They also responded to the salient hope that the text provides: that it is God’s will that every human being has a place to call home, enough food to eat, to be free of debt, and to live happy lives. As they read and interpreted the text together, they believed that God was exhorting them not to give up. The text inspired them to use both ‘their faith’ and ‘action’ to serve as a remedy for their dire situation. They also noted that often when people are faced with such dire situations they become despondent. They believed, however, that getting despondent is not going to get them anywhere, but understood that the text was indeed challenging them not to just sit around and wait for things to happen, but to go out and use what God has given them, hands, eyes, feet, ears, talents, their unique type of personalities, and whatever they have, to improve their lives. They stated that the poor cannot rely on the rich to solve the problems of the poor, because the rich have proved throughout history, to be selfish and self-seeking. They stated that all they wanted was for the rich and powerful to notice them, to see what they are capable of and to partner with them to improve their situations. One participant commented, ‘We are willing to work hard, we only need to be given a chance in life.’

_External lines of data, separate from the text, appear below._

-- ==== Sys2Proof/Machine/ProgOps.lean ====
section
/-! DEFINITION. The program engine: the cost and admission of a program, the execution of a cycle's
instances, publication, stop and safe values, retained copies and migration (chapter "Cyclic programs and
function blocks"). -/

namespace Sys2Proof.Machine

/-! ### Programs -/

/-- The program of a bank (R276). -/
def State.progBank (s : State) (b : Bool) : Option Program := if b then s.prog.bankB else s.prog.bankA

/-- The active program. -/
def State.activeProg (s : State) : Option Program :=
  if s.prog.hasActive then s.progBank s.prog.activeB else none

/-- The staged program. -/
def State.stagedProg (s : State) : Option Program :=
  if s.prog.staged then s.progBank (!s.prog.activeB) else none

/-- An instance of a program. -/
def progInst (p : Program) (i : Nat) : InstEnt := p.insts.getD i {}

/-- The expression type of an instance. -/
def progExpr (p : Program) (e : InstEnt) : ExprType := p.exprs.getD e.codeIndex {}

/-- The output table of a task. -/
def progOuts (p : Program) (t : Nat) : List OutEnt := p.outs.filter (fun o => o.task == t)

/-! ### Cost and admission (R257, R258, R267) -/

/-- Call units of one call (R267). -/
def callCost (p : Program) (e : InstEnt) : Nat :=
  let f := e.typeId / 256
  if e.typeId = 0xE000 then 1 + ((progExpr p e).code.length + 3) / 4
  else if 0x0412 ≤ e.typeId ∧ e.typeId ≤ 0x041A then 4
  else if e.typeId = 0x0A0C then 4
  else if e.typeId = 0x0F04 then 6
  else if f = 6 || f = 10 || f = 12 || f = 15 then 2
  else if f = 13 then 8
  else if f = 14 then 3
  else 1

/-- The instances whose values a call of instance `i` awaits: sources in its own task without a unit delay
(R256). -/
def awaits (p : Program) (i : Nat) : List Nat :=
  let e := progInst p i
  e.wires.filterMap (fun w => match w with
    | .inst j _ d => if !d && (progInst p j).task = e.task then some j else none
    | _ => none)

/-- One order of a task's two streams in which every awaited instance comes first (R256, R257). -/
def mergeStreams (p : Program) : Nat → List Nat → List Nat → List Nat → List Nat
  | 0, _, _, done => done.reverse
  | n + 1, a, b, done =>
    match a, b with
    | [], [] => done.reverse
    | i :: r, [] => mergeStreams p n r [] (i :: done)
    | [], j :: r => mergeStreams p n [] r (j :: done)
    | i :: r, j :: q =>
      if (awaits p i).all done.contains then mergeStreams p n r (j :: q) (i :: done)
      else mergeStreams p n (i :: r) q (j :: done)

/-- A stream of a task (R275). -/
def progStream (p : Program) (t k : Nat) : List Nat := p.streams.getD (2 * t + k) []

/-- The instances of a task in the order in which a cycle runs them. -/
def taskOrder (p : Program) (t : Nat) : List Nat :=
  let a := progStream p t 0
  let b := progStream p t 1
  mergeStreams p (a.length + b.length) a b []

/-- Clocks of the two processors and the end of each call, over an order of instances. -/
def costStep (p : Program) (acc : Nat × Nat × Tab Nat) (i : Nat) : Nat × Nat × Tab Nat :=
  let e := progInst p i
  let own := if e.stream = 0 then acc.1 else acc.2.1
  let start := (awaits p i).foldl (fun m j => max m (tgetD acc.2.2 j 0)) own
  let fin := start + callCost p e
  if e.stream = 0 then (fin, acc.2.1, tset acc.2.2 i fin) else (acc.1, fin, tset acc.2.2 i fin)

/-- The cycle cost C_t of a task: its longer stream with the waits (R257). -/
def cycleCost (p : Program) (t : Nat) : Nat :=
  let r := (taskOrder p t).foldl (costStep p) (0, 0, [])
  max r.1 r.2.1

/-- The longest single instance of a task (R257). -/
def longestCall (p : Program) (t : Nat) : Nat :=
  (p.insts.filter (fun e => e.task == t)).foldl (fun m e => max m (callCost p e)) 0

/-- Call units of the guaranteed corner in one tick: 125 µs at 33⅓ ns per unit (R257). -/
abbrev unitsPerTick : Nat := 3750

/-- The interference of enabled tasks of higher priority within a response of `r` units (R258). -/
def State.interference (s : State) (p : Program) (t r : Nat) : Nat :=
  ((List.range t).map (fun j =>
    if s.pn P.TASK_ENABLE j = 1 then
      let w := s.pn P.TASK_PERIOD_TICKS j * unitsPerTick
      (r + w - 1) / w * (p.cost.getD j (0, 0)).1
    else 0)).sum

/-- The part of R_t that does not depend on it: input wait, blocking and cost (R258). -/
def State.ownResponse (s : State) (p : Program) (t : Nat) : Nat :=
  s.pn P.INPUT_WAIT_TICKS t * unitsPerTick + (p.cost.getD t (0, 0)).1 +
    ((List.range 4).filter (fun j => decide (t < j))).foldl (fun m j => max m (p.cost.getD j (0, 0)).2) 0

/-- Iteration of R258 from below up to a limit; none above the limit. -/
def State.responseFrom (s : State) (p : Program) (t limit : Nat) : Nat → Nat → Option Nat
  | 0, _ => none
  | n + 1, r =>
    let r1 := s.ownResponse p t + s.interference p t r
    if limit < r1 then none else if r1 = r then some r else s.responseFrom p t limit n r1

/-- The largest response that a task may have (R258). -/
def State.responseLimit (s : State) (t : Nat) : Nat :=
  (s.pn P.APPLY_OFFSET_TICKS t - s.pn P.OUT_LEAD_TICKS t) * unitsPerTick

/-- R_t in call units; none where it exceeds its limit (R258). -/
def State.response (s : State) (p : Program) (t : Nat) : Option Nat :=
  s.responseFrom p t (s.responseLimit t) 40000 (s.ownResponse p t)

The participants noted that in order for the Kingdom of God to be realised in their contexts (in reference to the part of the text, ‘… let your Kingdom come …’), they should not be bitter and filled with hatred towards the rich and powerful, but ought to forgive and attempt to create opportunities to work together. The group believed that because they do not have money and the preoccupations that come along with being wealthy, they have more time and opportunity to spend time in prayer, because they rely on God for every moment of their lives. It is therefore their duty to assess situations and understand that the rich too are slaves; the only difference is that the poor are slaves to poverty and the rich are slaves to money. The participants believed that between the lines of the text was the message that the Kingdom of God needs to be realised for both rich and poor. Those who are trapped in the sin of greed, exploitation and corruption need to be delivered from their lot, become more human and live happy and healthy lives. Just like the poor and exploited, they deserve to live happy and healthy lives. Their understanding of the coming of the Kingdom of God on earth means a time when there is peace and no suffering.

Response from theological scholars

When the text in Matthew 6:9–13 is read through the lens of theological scholars it has slightly different nuances as compared to the understanding of the homeless people. The Lord’s Prayer forms part of the Sermon on the Mount. It is part of Jesus’ teaching to his disciples in response to their question: How must we pray? Various scholars agree with the structure of Combrink (2008:68) that the Lord’s Prayer comprises three sections: the first section is the address (appellation), the second comprises the three ‘thou’ petitions (9b–10) ‘directed to God’ (MacArthur 2006:1371), and the third section comprises the three ‘our’ (11–13) petitions, and is directed ‘toward human needs’ (MacArthur 2006:1371).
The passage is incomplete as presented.